● **EXERCISE BRIEF**
Reproduce precisely the lines between the start of the data below and the line with "section Trigger", both included.

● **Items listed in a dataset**
=== Section Start ===
theorem arbitrate_arbitrated (s : State) : Arbitrated s.arbitrate := arbitrated_of_armed rfl

/-! ## Triggers -/

theorem setDma_dma_same (s : State) (n : Fin 4) (c : DmaChannel) : (s.setDma n c).dma.get n = c :=
  (Quad.get_set ..).trans (if_pos rfl)

theorem setDma_dma_other (s : State) {n m : Fin 4} (c : DmaChannel) (h : m ≠ n) :
    (s.setDma n c).dma.get m = s.dma.get m :=
  (Quad.get_set ..).trans (if_neg h)

section Trigger

variable {c : DmaChannel} {n : Fin 4} {ty : BitVec 2}

theorem DmaChannel.trigger_lost (h : c.enabledMask &&& typeBit n ty = 0) : c.trigger n ty = c := by
  unfold DmaChannel.trigger
  rw [dmaTypeBit_eq_typeBit]
  exact if_pos h

theorem fifoChannel_iff (n : Fin 4) : fifoChannel n = true ↔ n = 1 ∨ n = 2 := by revert n; decide

theorem DmaChannel.trigger_taken (h : c.enabledMask &&& typeBit n ty ≠ 0) :
    c.trigger n ty = { c with
      pendingMask := c.pendingMask ||| typeBit n ty
      fifoUnits :=
        if c.pendingMask &&& typeBit n ty = 0 ∧ ty = 3#2 ∧ (n = 1 ∨ n = 2) then 4 else c.fifoUnits } := by
  unfold DmaChannel.trigger
  rw [dmaTypeBit_eq_typeBit]
  refine (if_neg h).trans ?_
  simp only [Bool.and_eq_true, decide_eq_true_eq, beq_iff_eq, fifoChannel_iff, and_assoc]

end Trigger

/-- Settles O56: a trigger changes its channel, and arbitration follows. -/
theorem dmaTriggers : Obligations.DmaTriggers := fun s n ty =>
  ⟨requestTrigger_only s n ty, fun _ hm => setDma_dma_other s _ hm,
    fun h => (setDma_dma_same s n _).trans (DmaChannel.trigger_lost h),
    fun h => (setDma_dma_same s n _).trans (DmaChannel.trigger_taken h), arbitrate_arbitrated _, rfl⟩

/-! ## The control word -/

theorem Quad.set_set {α : Type} (q : Quad α) (n : Fin 4) (a b : α) : (q.set n a).set n b = q.set n b := by
  fin_cases n <;> rfl

/-- The channel that a written control word leaves: an enable edge with immediate timing is its own trigger (R714). -/
def DmaChannel.controlled (c : DmaChannel) (n : Fin 4) (new : Half) : DmaChannel :=
  if new.getLsbD 15 && !c.ctl.getLsbD 15 && ctlTiming new == 0#2 then (c.writeCtl n new).trigger n 0#2
  else c.writeCtl n new

theorem writeDmaCtl_eq (s : State) (n : Fin 4) (new : Half) :
    s.writeDmaCtl n new = (s.setDma n ((s.dma.get n).controlled n new)).arbitrate := by
  unfold State.writeDmaCtl DmaChannel.controlled
  dsimp only
  split
  · unfold State.requestTrigger
    rw [setDma_dma_same]
    unfold State.setDma
    rw [Quad.set_set]
  · rfl

section Controlled

variable {c : DmaChannel} {n : Fin 4} {new : Half}

/-- The enable edge latches the addresses and the count, and nothing is pending yet. -/
theorem DmaChannel.writeCtl_edge (hnew : new.getLsbD 15 = true) (hold : c.ctl.getLsbD 15 = false) :
    c.writeCtl n new = { c with
      ctl := new &&& 0xFFE0
      srcShadow := c.sad &&& dmaSrcMask n
      dstShadow := c.dad &&& dmaDstMask n
      cntShadow := c.cnt &&& dmaCntMask n
      enabledMask := typeBit n (ctlTiming new)
      pendingMask := 0 } := by
  unfold DmaChannel.writeCtl
  rw [hnew, hold, dmaTypeBit_eq_typeBit]; rfl

theorem DmaChannel.controlled_edge (hnew : new.getLsbD 15 = true) (hold : c.ctl.getLsbD 15 = false) :
    c.controlled n new = { c with
      ctl := new &&& 0xFFE0
      srcShadow := c.sad &&& dmaSrcMask n
      dstShadow := c.dad &&& dmaDstMask n
      cntShadow := c.cnt &&& dmaCntMask n
      enabledMask := typeBit n (ctlTiming new)
      pendingMask := if ctlTiming new = 0#2 then 1#4 else 0 } := by
  have himm : typeBit n 0#2 = 1#4 := if_neg fun h => absurd h.2 (by decide)
  unfold DmaChannel.controlled
  rw [DmaChannel.writeCtl_edge hnew hold, hnew, hold]
  by_cases ht : ctlTiming new = 0#2
  · rw [ht, himm]
    refine (DmaChannel.trigger_taken ?_).trans ?_
    · rw [himm]; exact (by decide : 1#4 &&& 1#4 ≠ 0)
    · simp [himm]
  · simp [ht]

/-- A channel that stays enabled is not latched again, and only pending triggers of its new type survive. -/
theorem DmaChannel.controlled_enabled (hnew : new.getLsbD 15 = true) (hold : c.ctl.getLsbD 15 = true) :
    c.controlled n new = { c with
      ctl := new &&& 0xFFE0
      enabledMask := typeBit n (ctlTiming new)
      pendingMask := c.pendingMask &&& typeBit n (ctlTiming new) } := by
  unfold DmaChannel.controlled DmaChannel.writeCtl
  rw [hnew, hold, dmaTypeBit_eq_typeBit]; rfl

theorem DmaChannel.controlled_disabled (hnew : new.getLsbD 15 = false) :
    c.controlled n new = { c with ctl := new &&& 0xFFE0, enabledMask := 0, pendingMask := 0 } := by
  unfold DmaChannel.controlled DmaChannel.writeCtl
  rw [hnew]; rfl

end Controlled

/-- Settles O54: the halfword is written to the whole register, whose write action changes the channel and arbitrates. -/
theorem dmaEnable : Obligations.DmaEnable := by
  intro s n v
  dsimp only
  obtain ⟨⟨hirq, hdma, harm, htim, hhalt, hstop⟩, hmem⟩ := memWrite_whole (w := .half) (.dmaCntH n) s v
  have hwrite : (IoReg.dmaCntH n).write s v v = s.writeDmaCtl n (v.setWidth 16) := rfl
  rw [hwrite, writeDmaCtl_eq] at hirq hdma harm htim hhalt hstop
  have hsame := (congrArg (Quad.get · n) hdma).trans (setDma_dma_same s n _)
  refine ⟨fun m hm => (congrArg (Quad.get · m) hdma).trans (setDma_dma_other s _ hm), hirq, htim, hmem, hhalt, hstop,
    arbitrated_of_armed (harm.trans (congrArg dmaWinner hdma.symm)), fun hnew hold => ?_,
    fun hnew hold => ?_, fun hnew => ?_⟩
  · exact hsame.trans (DmaChannel.controlled_edge hnew hold)
  · exact hsame.trans (DmaChannel.controlled_enabled hnew hold)
  · exact hsame.trans (DmaChannel.controlled_disabled hnew)

end Sys2Proof.Machine
end

section
/-! Proofs of the statements about 60_exceptions.md, fourth part: one DMA unit (R745 to R748). The unit moves a word or a
halfword, then counts; with the destination in memory the move leaves the channel alone. -/

namespace Sys2Proof.Machine

open Sys2Proof.Spec

/-! ## The move -/

/-- The bytes of a unit (R745). -/
def unitBytes (word : Bool) : Nat := if word then 4 else 2

/-- The width of a unit's accesses. -/
def unitWidth (word : Bool) : Width := if word then .word else .half

/-- The address of a unit's access (R745). -/
def unitAddr (word : Bool) (a : Word) : Word := if word then alignWord a else alignHalf a

/-- The value that a unit moves. -/
def State.unitValue (s : State) (word : Bool) (a : Word) : Word :=
  if word then s.read32 (alignWord a) else (s.read16 (alignHalf a)).setWidth 32

/-- What a unit leaves on the DMA bus: a halfword in both halves (R745). -/
def unitBusValue (word : Bool) (v : Word) : Word :=
  if unitBytes word = 4 then v else BitVec.ofNat 32 (v.toNat * 0x10001)

theorem unitWidth_bytes (word : Bool) : (unitWidth word).bytes = unitBytes word := by cases word <;> rfl

theorem unitSize_eq_ofNat (word : Bool) : unitSize word = BitVec.ofNat 32 (unitBytes word) := by cases word <;> rfl

theorem unitAddr_toNat (word : Bool) (a : Word) :
    (unitAddr word a).toNat = a.toNat / unitBytes word * unitBytes word := by
  cases word
  · exact alignHalf_toNat a
  · exact alignWord_toNat a

/-- An aligned unit does not run over the top of the address space. -/
theorem unitAddr_fits (word : Bool) (a : Word) : (unitAddr word a).toNat + unitBytes word ≤ 2 ^ 32 := by
  cases word
  · exact alignHalf_fits a
  · exact alignWord_fits a

theorem unitValue_eq (s : State) (word : Bool) (a : Word) :
    let src := a.toNat / unitBytes word * unitBytes word
    s.unitValue word a =
      if unitBytes word = 4 then wordAt s src else (0#16 ++ (s.byteAt (src + 1) ++ s.byteAt src) : Word) := by
  cases word
  · show (s.byteAt ((alignHalf a).toNat + 1) ++ s.byteAt (alignHalf a).toNat).setWidth 32 = _
    rw [alignHalf_toNat]
    exact BitVec.setWidth_eq_append (by decide)
  · show s.read32 (alignWord a) = wordAt s _
    unfold State.read32 wordAt
    rw [alignWord_toNat]
    rfl

theorem append_self_eq_ofNat (x : Half) : (x ++ x : Word) = BitVec.ofNat 32 ((x.setWidth 32).toNat * 0x10001) := by
  have hx := x.isLt
  refine BitVec.eq_of_toNat_eq ?_
  rw [BitVec.toNat_append, ← Nat.shiftLeft_add_eq_or_of_lt hx, Nat.shiftLeft_eq, BitVec.toNat_ofNat,
    BitVec.toNat_setWidth]
  omega

/-- Both sizes of a unit are one read and one write. -/
theorem unitMove_eq (s : State) (n : Fin 4) :
    let c := s.dma.get n
    let w := c.wordUnit n
    s.unitMove n =
      { (s.dmaRead n (unitAddr w c.srcShadow) (unitWidth w)).dmaWrite n (unitAddr w c.dstShadow) (unitWidth w)
          (s.unitValue w c.srcShadow) with
        dmaBusValue := unitBusValue w (s.unitValue w c.srcShadow) } := by
  unfold State.unitMove
  dsimp only
  cases (s.dma.get n).wordUnit n
  · rw [append_self_eq_ofNat]; rfl
  · rfl

/-- A write of the collaborator's bytes is what `StoredBytes` says of one store. -/
theorem memLanes_storedBytes {s t : State} {a k : Nat} {v : Word} (h : Memory.wf s.mem = true) (ha : a + k ≤ 2 ^ 32)
    (ht : t.mem = memLanes s.mem a v k) : StoredBytes s t [⟨a, k, v⟩] := by
  unfold StoredBytes
  rw [ht]
  refine ⟨fun w hw j hj hio => ?_, fun b hb => ?_⟩
  · obtain rfl := List.mem_singleton.mp hw
    exact (memLanes_read_same v h ha hj hio).trans (byteOf_eq_ofNat v j)
  · exact memLanes_read_other s.mem a v k (hb.imp_right fun hb => hb _ List.mem_cons_self)

section Move

variable (s : State) (n : Fin 4)

theorem unitMove_busValue :
    let w := (s.dma.get n).wordUnit n
    (s.unitMove n).dmaBusValue = unitBusValue w (s.unitValue w (s.dma.get n).srcShadow) := by
  rw [unitMove_eq]

theorem unitMove_storedBytes (h : Memory.wf s.mem = true) :
    let c := s.dma.get n
    let w := c.wordUnit n
    StoredBytes s (s.unitMove n) [⟨(unitAddr w c.dstShadow).toNat, unitBytes w, s.unitValue w c.srcShadow⟩] := by
  refine memLanes_storedBytes h (unitAddr_fits _ _) ?_
  rw [unitMove_eq]
  unfold State.dmaWrite State.dmaRead
  rw [unitWidth_bytes]
  exact writeBytes_mem ..

/-- With its destination in memory the move touches no device register. -/
theorem unitMove_only
    (hio : ∀ j < unitBytes ((s.dma.get n).wordUnit n),
      isIo ((unitAddr ((s.dma.get n).wordUnit n) (s.dma.get n).dstShadow).toNat + j) = false) :
    s.unitMove n = { s with
      mem := (s.unitMove n).mem, dmaBusValue := (s.unitMove n).dmaBusValue, busLast := (s.unitMove n).busLast,
      stepClocks := (s.unitMove n).stepClocks } := by
  rw [unitMove_eq]
  unfold State.dmaWrite State.dmaRead
  rw [unitWidth_bytes, writeBytes_of_mem _ ((touchesIo_eq_false_iff ..).mpr hio)]
  rfl

end Move

/-! ## The count -/

/-- A channel after a unit that moved from and to memory. -/
def DmaChannel.afterUnit (c : DmaChannel) (n : Fin 4) (fifo : Bool) (size : Word) : DmaChannel :=
  { c with
    srcShadow := movedShadow (ctlSrc c.ctl) c.srcShadow size (dmaSrcMask n)
    dstShadow := movedShadow (if fifo then 2#2 else ctlDst c.ctl) c.dstShadow size (dmaDstMask n)
    cntShadow := if fifo then c.cntShadow else (c.cntShadow - 1) &&& dmaCntMask n
    fifoUnits := if fifo then Fin.ofNat 5 (c.fifoUnits.val - 1) else c.fifoUnits }

section Count

variable (c : DmaChannel) (n : Fin 4) (fifo : Bool) (size : Word)

theorem countDown_advance_fst : ((c.advance n size fifo).countDown n fifo).1 = c.afterUnit n fifo size := by
  cases fifo <;> rfl

theorem countDown_advance_snd : ((c.advance n size fifo).countDown n fifo).2 = true ↔
    if fifo then c.fifoUnits.val - 1 = 0 else (c.afterUnit n fifo size).cntShadow = 0 := by
  cases fifo <;> exact beq_iff_eq

theorem DmaChannel.fifoMode_eq : c.fifoMode n = decide ((n = 1 ∨ n = 2) ∧ ctlTiming c.ctl = 3#2) := by
  unfold DmaChannel.fifoMode
  rw [Bool.eq_iff_iff, Bool.and_eq_true, fifoChannel_iff, beq_iff_eq, decide_eq_true_iff]

theorem DmaChannel.unitBytes_wordUnit :
    unitBytes (c.wordUnit n) = if c.fifoMode n = true ∨ c.ctl.getLsbD 10 = true then 4 else 2 := by
  unfold unitBytes DmaChannel.wordUnit
  simp only [Bool.or_eq_true]

/-- The end of a transfer, field by field (R747). -/
theorem DmaChannel.finish_eq : c.finish n fifo =
    if c.ctl.getLsbD 9 = true ∧ ctlTiming c.ctl ≠ 0#2 then
      { c with
        pendingMask := c.pendingMask &&& ~~~typeBit n (ctlTiming c.ctl)
        cntShadow := if fifo then c.cntShadow else c.cnt &&& dmaCntMask n
        dstShadow := if fifo = false ∧ ctlDst c.ctl = 3#2 then c.dad &&& dmaDstMask n else c.dstShadow }
    else { c with ctl := c.ctl &&& 0x7FFF, enabledMask := 0, pendingMask := 0 } := by
  unfold DmaChannel.finish
  simp only [dmaTypeBit_eq_typeBit, Bool.and_eq_true, bne_iff_ne, Bool.not_eq_true', beq_iff_eq]

end Count

/-! ## The unit -/

theorem dmaIrqBit_eq_ofNat (n : Fin 4) : dmaIrqBit n = BitVec.ofNat 14 (2 ^ (8 + n.val)) := by revert n; decide

/-- The end of a transfer of channel `n`, which holds `c` (R747). -/
theorem finalizeDma_spec (s : State) (n : Fin 4) (c : DmaChannel) (fifo : Bool) :
    let t := (s.setDma n c).finalizeDma n fifo
    Arbitrated t ∧
      t.irq = (if c.ctl.getLsbD 14 then
        { s.irq with ifl := s.irq.ifl ||| BitVec.ofNat 14 (2 ^ (8 + n.val)) } else s.irq) ∧
      t.dma.get n = c.finish n fifo ∧ ∀ m, m ≠ n → t.dma.get m = s.dma.get m := by
  unfold State.finalizeDma
  rw [setDma_dma_same, ← dmaIrqBit_eq_ofNat]
  dsimp only
  split
  · refine ⟨arbitrate_arbitrated _, rfl, setDma_dma_same .., fun m hm => ?_⟩
    exact (setDma_dma_other _ _ hm).trans (setDma_dma_other _ _ hm)
  · refine ⟨arbitrate_arbitrated _, rfl, setDma_dma_same .., fun m hm => ?_⟩
    exact (setDma_dma_other _ _ hm).trans (setDma_dma_other _ _ hm)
=== Section End ===
● **PROBLEM SOLUTION**
theorem arbitrate_arbitrated (s : State) : Arbitrated s.arbitrate := arbitrated_of_armed rfl

/-! ## Triggers -/

theorem setDma_dma_same (s : State) (n : Fin 4) (c : DmaChannel) : (s.setDma n c).dma.get n = c :=
  (Quad.get_set ..).trans (if_pos rfl)

theorem setDma_dma_other (s : State) {n m : Fin 4} (c : DmaChannel) (h : m ≠ n) :
    (s.setDma n c).dma.get m = s.dma.get m :=
  (Quad.get_set ..).trans (if_neg h)

section Trigger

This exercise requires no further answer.